[Start of section]
-- ==== Sys2Proof/Machine/Jobs.lean ====
section
/-! DEFINITION. Jobs: what is still running of one, how it ends, its summary and reply, faults, failed checks and whole-job restarts
(06 R183, R198, R215 to R217; 08 R258; 14 R476, R484 to R487). -/

namespace Sys2Proof.Machine

/-! ## What a job has running. -/

/-- The threads of a job, by number. -/
def State.threadsOf (s : State) (j : Nat) : List Nat := Tab.keys (s.compute.threads.filter (fun e => e.2.job = j))

/-- Whether a context still runs an operation that has started. -/
def Ctx.busy (k : Ctx) : Bool := k.running.isSome || !k.loads.isEmpty || !k.emissions.isEmpty

/-- Whether a started operation of a job is still running, or a sample of its work is undecided (06 R216, 14 R479). -/
def State.jobBusy (s : State) (j : Nat) : Bool :=
  let mine : Nat → Bool := fun t => ((s.thread? t).map (fun x => decide (x.job = j))).getD false
  (Tab.vals s.compute.ctxs).any (fun k => mine k.thread && k.busy)
    || (Tab.vals s.compute.cores).any (fun c => ((c.vxRun.map (fun u => mine u.1.thread)).getD false) || ((c.slRun.map (fun u => mine u.uop.thread)).getD false))
    || (Tab.vals s.tiers.reqs).any (fun r => r.job = j && r.kind ≠ .fetching && r.kind ≠ .remote)
    || s.span.insts.any (fun i => (i.thread.map mine).getD false)
    || (Tab.vals s.integ.captures).any (fun c => c.job = j)

/-- Operations of a job that wait at a unit and have not started are dropped. -/
def State.dropQueued (s : State) (j : Nat) : State :=
  let ts := s.threadsOf j
  let keep := fun (u : UnitOp) => u.thread ∉ ts
  s.modCompute (fun c =>
    { c with
      ctxs := Tab.changeAll c.ctxs (fun k => if k.thread ∈ ts then { k with queue := [] } else k)
      cores := Tab.changeAll c.cores (fun x => { x with vxWait := x.vxWait.filter keep, slWait := x.slWait.filter (fun q => keep q.uop) }) })

/-- The semaphores a job's threads hold are released and marked broken, and its waiters leave (06 R198). -/
def State.breakSems (s : State) (j : Nat) : State :=
  let ts := s.threadsOf j
  let held := ts.flatMap (fun t => ((s.thread? t).map (·.held)).getD [])
  s.modCompute (fun c =>
    { c with
      sems := held.foldl (fun m h => Tab.change m h.sem (fun x => { x with count := x.count + h.amount, broken := true }))
        (Tab.changeAll c.sems (fun x => { x with waiters := x.waiters.filter (fun w => w.thread ∉ ts) }))
      threads := Tab.changeAll c.threads (fun t => if t.job = j then { t with held := [] } else t) })

/-- A job's threads and engine contexts are gone (06 R184, R216). -/
def State.clearThreads (s : State) (j : Nat) : State :=
  let ts := s.threadsOf j
  s.modCompute (fun c =>
    { c with
      ctxs := c.ctxs.filter (fun e => e.2.thread ∉ ts)
      threads := c.threads.filter (fun e => e.2.job ≠ j)
      cores := Tab.changeAll c.cores (fun x => { x with queues := Tab.changeAll x.queues (fun q => q.filter (fun e => e.thread ∉ ts)) }) })

/-! ## The end of a job. -/

/-- The status code of the summary, and the advisory flags (06 R217, 05 R172, 12 R389). -/
def Job.flags (j : Job) (st : Status) : Nat :=
  if st = .success then bit j.overridden * flagCheckOverridden + bit (decide (0 < j.rescues)) * flagScaleRescued else 0

/-- The fault a status reports; the fields are zero unless it is MODULE_INVALID (13 R449). -/
def Job.faultOf (j : Job) (st : Status) : Nat × Nat × Nat × Nat := if st = .moduleInvalid then j.fault.getD (0, 0, 0, 0) else (0, 0, 0, 0)

/-- Escapement ticks from a job's start to now; 0 for a job that has not started. -/
def State.runTicks (s : State) (j : Job) : Nat := if j.admitted ∨ j.restarts ≠ 0 then s.tick - j.started / tickUnits else 0

/-- The job summary (06 R217). -/
def State.summary (s : State) (j : Job) (st : Status) : List Byte :=
  let f := j.faultOf st
  sealed (blockOf 64 [(0, 2, (flagged st (j.flags st)).num), (2, 2, j.flags st), (4, 2, f.1), (6, 2, f.2.1), (8, 4, f.2.2.1), (0x0C, 4, f.2.2.2),
    (0x10, 4, j.faults), (0x14, 4, j.restarts), (0x18, 8, j.sat), (0x20, 8, j.rescues), (0x28, 8, j.ops), (0x30, 8, s.runTicks j)])

/-- The results of RUN (13 R449). -/
def State.runResult (s : State) (j : Job) (st : Status) : List Byte :=
  let f := j.faultOf st
  let thread := if st = .configMismatch ∨ st = .spanMemberLost then j.lostMember else f.2.2.1
  resultAt [(0x0C, 2, f.1), (0x0E, 2, f.2.1), (0x10, 4, thread), (0x14, 4, f.2.2.2), (0x18, 8, s.runTicks j)]

/-- The gang key of a scale site's entries: job and gang. -/
def gangKey (j g : Nat) : Nat := j * 65536 + g

/-- A scale site at the end of the step that a job was: its maximum takes the oldest place in the ring, and the recipe scale follows; where the ring holds nothing but zeros it
stands (05 R165). -/
def ScaleSite.boundary (x : ScaleSite) (j : Nat) : ScaleSite :=
  let ring := x.ring.drop 1 ++ [Tab.at x.maxima j 0#32]
  let m := ring.foldl (fun (b : W32) v => if (num32 b.toNat).lt (num32 v.toNat) then v else b) 0#32
  let top : Num := if x.kind = 2 then (num32 m.toNat).mul (.ofInt 4) else num32 m.toNat
  { x with
    ring := ring
    scale := if m = 0#32 then x.scale else BitVec.ofNat 32 (fp32 .up (top.div (.ofInt (qmaxOf x.fmt))))
    step := x.step + 1
    maxima := Tab.del x.maxima j }

/-- Whether an EMIT of a step still open has reported to a site. -/
def ScaleSite.reported (x : ScaleSite) : Bool := !x.maxima.isEmpty

/-- Bytes written at the place of an entry: a window whose gang is still in place, or a device address; a line lent read-only is not written (05 R165; 07 R227). -/
def State.entryWrite (s : State) (e : Nat × Nat) (bs : List Byte) : State :=
  let o := e.2 % 2 ^ 56
  match e.1 with
  | 0 => if e.2 / 2 ^ 56 = 0 then s.hbmWrite o bs else if e.2 / 2 ^ 56 = 1 then s.flashWrite o bs else s.pinnedWrite o bs
  | k + 1 =>
    match (s.job? (k / 65536)).bind (fun x => Tab.find x.gangs (k % 65536)) with
    | none => s
    | some g => if s.winLocked g e.2 bs.length then s else s.winWrite (k / 65536) (k % 65536) e.2 bs

/-- The entries of a site take its new scale, where they lie now (05 R165, R173). -/
def State.rewriteEntries (s : State) (x : ScaleSite) : State :=
  x.entries.foldl (fun s e => s.entryWrite e (leBytes 8 (ScaleE.toNat ⟨x.scale.toNat, 0, false, x.kind⟩))) s

/-- The entries of a site that still lie somewhere: those in the window of a gang go with it. -/
def State.entriesLeft (s : State) (l : List (Nat × Nat)) : List (Nat × Nat) := l.filter (fun e => match e.1 with
  | 0 => true
  | k + 1 => Tab.has s.compute.jobs (k / 65536))

/-- The end of the step that a job was: the sites that an EMIT of the job has reported to take its maximum; what other jobs have reported stays with their own steps (05 R165;
08 R259; log entry 60). -/
def State.siteBoundary (s : State) (j : Nat) : State :=
  (s.compute.sites.filter (fun e => Tab.has e.2.maxima j)).foldl (fun s e =>
    let x := e.2.boundary j
    (s.rewriteEntries x).modCompute (fun c => { c with sites := Tab.put c.sites e.1 { x with entries := s.entriesLeft x.entries } })) s

/-- The summary of a job goes to the host and its RUN completes, if it still waits (06 R217; 13 R449). -/
def State.jobReply (s : State) (x : Job) (st : Status) : State :=
  match s.cmd? x.cmd with
  | some c => (s.hostWrite c.port x.summary (s.summary x st)).completeWith x.cmd st (x.flags st) (s.runResult x st)
  | none => s

/-- The job closes: its summary goes to the host, RUN completes, its semaphores break and its threads are gone (06 R198, R216, R217). It has been one step: the scale sites
that it reported to meet a step boundary (05 R165; 08 R259). -/
def State.closeJob (s : State) (j : Nat) (x : Job) (st : Status) : State :=
  let s := ((s.jobReply x st).breakSems j).clearThreads j
  (s.modCompute (fun c => { c with jobs := Tab.del c.jobs j })).siteBoundary j

/-- A stopped job whose started operations have all ended closes, or waits for admission again (06 R216, 14 R485). -/
def State.settle (s : State) (j : Nat) : State :=
  match s.job? j with
  | none => s
  | some x =>
    match x.ending with
    | none => s
    | some e =>
      if s.jobBusy j then s
      else
        match e with
        | .status st => s.closeJob j x st
        | .restart =>
          let cores := (Tab.vals x.gangs).map (·.core.val)
          let s := (s.breakSems j).clearThreads j
          s.modJob j (fun x => { x with ending := none, admitted := false, gangs := [], restarts := x.restarts + 1, failedCores := cores ++ x.failedCores })

/-- Every stopped job that can close does. -/
def State.settleAll (s : State) : State := (Tab.keys s.compute.jobs).foldl (fun s j => s.settle j) s

/-- The rank of statuses that fall in one tick (08 R258, 14 R487); the refusal of 11 R366 ranks with CONFIG_MISMATCH (log entry 32). -/
def statusRank : Status → Nat
  | .success => 0
  | .abortedStopwork => 1
  | .moduleInvalid => 2
  | .deadlineExpired => 3
  | .tierLate => 4
  | .tierFailed => 5
  | .spanMemberLost => 6
  | .configMismatch => 7
  | .invalidField => 8
  | _ => 9

/-- Whether a new ending takes the place of one already found: only in the same tick, and only ranking above it (06 R216). -/
def State.overrides (s : State) (x : Job) (st : Status) : Bool :=
  match x.ending with
  | none => true
  | some .restart => x.endTick = s.tick && statusRank st < 9
  | some (.status old) => x.endTick = s.tick && statusRank st < statusRank old

/-- The status a job stops with once its deadline has had its turn: past the expiry tick the deadline came first, and in that tick it ranks with the others (08 R258). -/
def State.byDeadline (s : State) (x : Job) (st : Status) : Status :=
  match x.deadline with
  | none => st
  | some d => if d < s.tick ∨ (d = s.tick ∧ statusRank .deadlineExpired < statusRank st) then .deadlineExpired else st

/-- A job stops with a status: no operation of it issues, started ones run to their end, and it closes (06 R216, 08 R258). -/
def State.endJob (s : State) (j : Nat) (st : Status) : State :=
  match s.job? j with
  | none => s
  | some x =>
    let st := s.byDeadline x st
    if s.overrides x st then
      ((s.modJob j (fun x => { x with ending := some (.status st), endTick := s.tick })).dropQueued j).settle j
    else s

/-- A job ends because of a span member (06 R189, 11 R363, R369, R370). -/
def State.endJobFor (s : State) (j : Nat) (st : Status) (member : Nat) : State :=
  match s.job? j with
  | none => s
  | some x => if s.overrides x st then (s.modJob j (fun x => { x with lostMember := member })).endJob j st else s

/-! ## Faults (06 R215, R216). -/

/-- The operation at record `pc` faults and has no effect; the job stops with MODULE_INVALID, and among faults of one tick the lowest thread index is reported. -/
def State.fault (s : State) (t pc : Nat) (code : FaultCode) (trap : Nat) : State :=
  match s.thread? t with
  | none => s
  | some th =>
    let s := s.modJob th.job (fun x =>
      let first := match x.fault with
        | none => x.ending.isNone || s.overrides x .moduleInvalid
        | some f => x.endTick = s.tick && th.index < f.2.2.1
      { x with faults := x.faults + 1, fault := if first then some (code.num, trap, th.index, pc) else x.fault })
    s.endJob th.job .moduleInvalid

/-! ## Failed checks and restarts (14 R476, R484 to R487). -/

/-- PLAUS_MODE (14 R488). -/
def State.plausMode (s : State) : Nat := bitsOf s.integ.policy.toNat 6 2
/-- RUN_RESTART (14 R488). -/
def State.runRestart (s : State) : Bool := bitOf s.integ.policy.toNat 8
/-- RESTART_MAX (14 R488). -/
def State.restartMax (s : State) : Nat := bitsOf s.integ.policy.toNat 9 2

/-- A job fails its check: it starts again whole, or completes with CHECK_FAILED after its last allowed run (14 R484, R485, R487). -/
def State.checkFails (s : State) (j : Nat) : State :=
  match s.job? j with
  | none => s
  | some x =>
    if x.ending.isSome then s
    else if s.runRestart ∧ x.restarts < s.restartMax then
      (((s.count 23 1).modJob j (fun x => { x with ending := some .restart, endTick := s.tick })).dropQueued j).settle j
    else s.endJob j .checkFailed

/-- A plausibility check of a RUN job fails with an integer value: recorded, overridden when an earlier failed run on another placement failed
alike at the site, else the job fails its check. The model and site of such a record are free (14 R474, R476, R486; log entry 33). -/
def State.implausible (s : State) (j core site value : Nat) : State :=
  let s := (s.setErr 9).count 21 1
  let s := (s.record 0x400A (sourceOf 2 core) (leBytes 8 (s.freeBits 64).toNat ++ leBytes 4 (Config.freeBits (s.freeCtr + 1) 32).toNat ++ leBytes 4 value)).spend 2
  if s.plausMode ≠ 0 then s
  else
    match s.integ.failedRuns.find? (fun f => f.job = j && f.site = site && f.value = value && f.core ≠ core) with
    | some f =>
      let s := (s.record 0x4008 (sourceOf 2 core) (leBytes 8 (s.freeBits 64).toNat ++ leBytes 4 (Config.freeBits (s.freeCtr + 1) 32).toNat
        ++ leBytes 4 value ++ leBytes 4 f.value ++ leBytes 4 (f.core + core * 2 ^ 16))).spend 2
      (s.count 22 1).modJob j (fun x => { x with overridden := true })
    | none =>
      ({ s with integ := { s.integ with failedRuns := s.integ.failedRuns ++ [FailedRun.mk j site value core] } }).checkFails j

end Sys2Proof.Machine
end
[End of section]
* Required work
Starting at the line with "R165, R173). -/" and ending at the line with "x.entries.foldl (fun s", print each line of the listing above exactly, with no other lines.

* Response area
/-- The entries of a site take its new scale, where they lie now (05 R165, R173). -/
def State.rewriteEntries (s : State) (x : ScaleSite) : State :=
  x.entries.foldl (fun s e => s.entryWrite e (leBytes 8 (ScaleE.toNat ⟨x.scale.toNat, 0, false, x.kind⟩))) s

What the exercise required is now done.